Desprecio su servilismo e hipocresía; y él lo sabe. No le contesto y le pago con billetes de 50 y 100 francos arrugados y malolientes, y sin mediar palabra salgo en dirección al hospital de tuberculosos cercano.

La puerta está abierta y una joven monja me sonríe, con esa mirada de curiosidad que tienen las mujeres que nunca han estado con un hombre. “Hoy está animada” me dice.

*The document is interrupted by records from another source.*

-- ==== Sys2Proof/Tests/Slice0.lean ====
section
/-! SUPPORT. Tests of single steps, with expected values from spec/95_test_vectors.md and the rules' examples; the well-formedness smoke
tests; decoding of written-out words; and, for each obligation with hypotheses, states that meet them. -/

namespace Sys2Proof.Tests

open Sys2Proof Sys2Proof.Machine

/-! ### Small states -/

/-- The parameters of 95_test_vectors.md's conventions (INIT_PS = 0, INIT_DIV = 0x48), with the window at 0xB8. -/
def params0 : Params :=
  { twiBase := 0xB8, initPs := 0, initDiv := 0x48, startCheck := false, pollLimit := none, fCpu := 16000000 }

/-- State RS of 95_test_vectors.md. -/
def rs : State :=
  { State.reset with
    params := params0
    ctrl := { int := false, ea := false, sta := false, sto := false, en := true }
    div := 0x48
    phase := .idle
    lifecycle := .ready }

/-- RS in another phase, with a code and no action pending. -/
def quiet (ph : Phase) (code : Byte) : State := { rs with phase := ph, code := code }

/-- RS in a phase with an action pending and the coming turns. -/
def busy (ph : Phase) (a : Action) (ts : List Turn) : State :=
  { rs with phase := ph, pending := some a, turns := ts, ctrl := { rs.ctrl with sto := decide (a = .stop) } }

/-- A state whose CPU stands at one statement. -/
def standing (t : Stmt) (s : State) : State := { s with program := [t], pos := 0 }

/-- A state inside a primitive. -/
def inside (p : PrimPoint) (s : State) : State := { s with prim := some p }

/-- The step gives a next state with a property. -/
def nextSat (o : Out) (f : State → Bool) : Bool :=
  match o with
  | .next t => f t
  | .fault _ => false
  | .refused _ => false

/-- The step ends with this fault. -/
def faults (o : Out) (k : Fault) : Bool :=
  match o with
  | .next _ => false
  | .fault j => j == k
  | .refused _ => false

/-! ### Well-formedness smoke tests: an ill-formed term for each check -/

theorem test_wf_device_too_wide : (Instr.wrreg 0x80 0 0).wellFormed = false ∧ (Instr.rdreg 0xFF 0).wellFormed = false ∧
    (Instr.wrreg 0x7F 0xFF 0xFF).wellFormed = true := by decide

theorem test_wf_word_too_wide : Stmt.wellFormed [] (.word 0x1000) = false ∧ Stmt.wellFormed [] (.word 0xFFF) = true := by decide

theorem test_wf_label_missing : programWellFormed [.goto 1] = false ∧ programWellFormed [.ifGoto .wedged 1, .label 2] = false := by
  decide

theorem test_wf_label_twice : programWellFormed [.label 1, .goto 1, .label 1] = false ∧
    programWellFormed [.label 1, .goto 1] = true := by decide

theorem test_wf_bus_width_zero : programWellFormed [.bus .read 0 0 0] = false := by decide

theorem test_wf_poll_limit_zero : Params.wellFormed { params0 with pollLimit := some 0 } = false ∧
    Params.wellFormed { params0 with pollLimit := some 1 } = true := by decide

/-! ### Decoding: words written out from 30_encoding.md R70 (bit 11 write, 10:8 offset, 7:0 value) and R73 -/

theorem test_decode_reads : decode .off 0b0000_0000_0000 = .ok .rdDiv ∧ decode .off 0b0001_0000_0000 = .ok .rdStatus ∧
    decode .off 0b0011_0000_0000 = .ok .rdData ∧ decode .off 0b0100_0000_0000 = .ok .rdCtrl := by decide

theorem test_decode_plain_writes : decode .off 0b1000_0100_1000 = .ok (.wrDiv 0x48) ∧
    decode .off 0b1001_1111_1111 = .ok (.wrStatus 0xFF) ∧ decode .off 0b1011_1010_0010 = .ok (.wrData 0xA2) := by decide

theorem test_decode_disable : decode .off 0b1100_0000_0000 = .ok (.wrCtrlDisable false false false false) ∧
    decode .mt 0b1100_1010_0000 = .ok (.wrCtrlDisable true false true false) := by decide

theorem test_decode_config : decode .off 0b1100_0000_0100 = .ok (.wrCtrlConfig false false false) ∧
    decode .mr 0b1100_0101_0100 = .ok (.wrCtrlConfig true false true) := by decide

theorem test_decode_start_stop : decode .idle 0b1100_1010_0100 = .ok (.wrCtrlStart false) ∧
    decode .busErr 0b1100_1101_0100 = .ok (.wrCtrlStop true) ∧ decode .busErr 0b1100_1111_0100 = .ok (.wrCtrlStaSto true) := by decide

theorem test_decode_tx : decode .started 0b1100_1000_0100 = .ok (.wrCtrlTx false) ∧
    decode .mt 0b1100_1100_0100 = .ok (.wrCtrlTx true) := by decide

theorem test_decode_rx : decode .mr 0b1100_1100_0100 = .ok .wrCtrlRxAck ∧ decode .mr 0b1100_1000_0100 = .ok .wrCtrlRxNack := by
  decide

theorem test_decode_illegal : decode .mrDone 0b1100_1000_0100 = .ok (.wrCtrlIllegal false false) ∧
    decode .off 0b1100_1100_0100 = .ok (.wrCtrlIllegal true false) ∧
    decode .busErr 0b1100_1010_0100 = .ok (.wrCtrlIllegal false true) := by decide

“¿Cómo se encuentra madre?”

“Mejor… hijo mío…tu visita es lo único que necesito.” -Su voz es fatigosa y apagada- “Tienes ojeras –me dice- ¿Has dormido bien? ¿Qué tal en el cuartel? Llevas el uniforme arrugado…Debes tener cuidado Alphonse…Vivimos en un mundo peligroso.”

“Lo he recuperado madre; el collar que le regalo padre”

La anciana sonríe mientras aprieta el collar contra mi mano. Sus ojos brillan. Respira tranquila.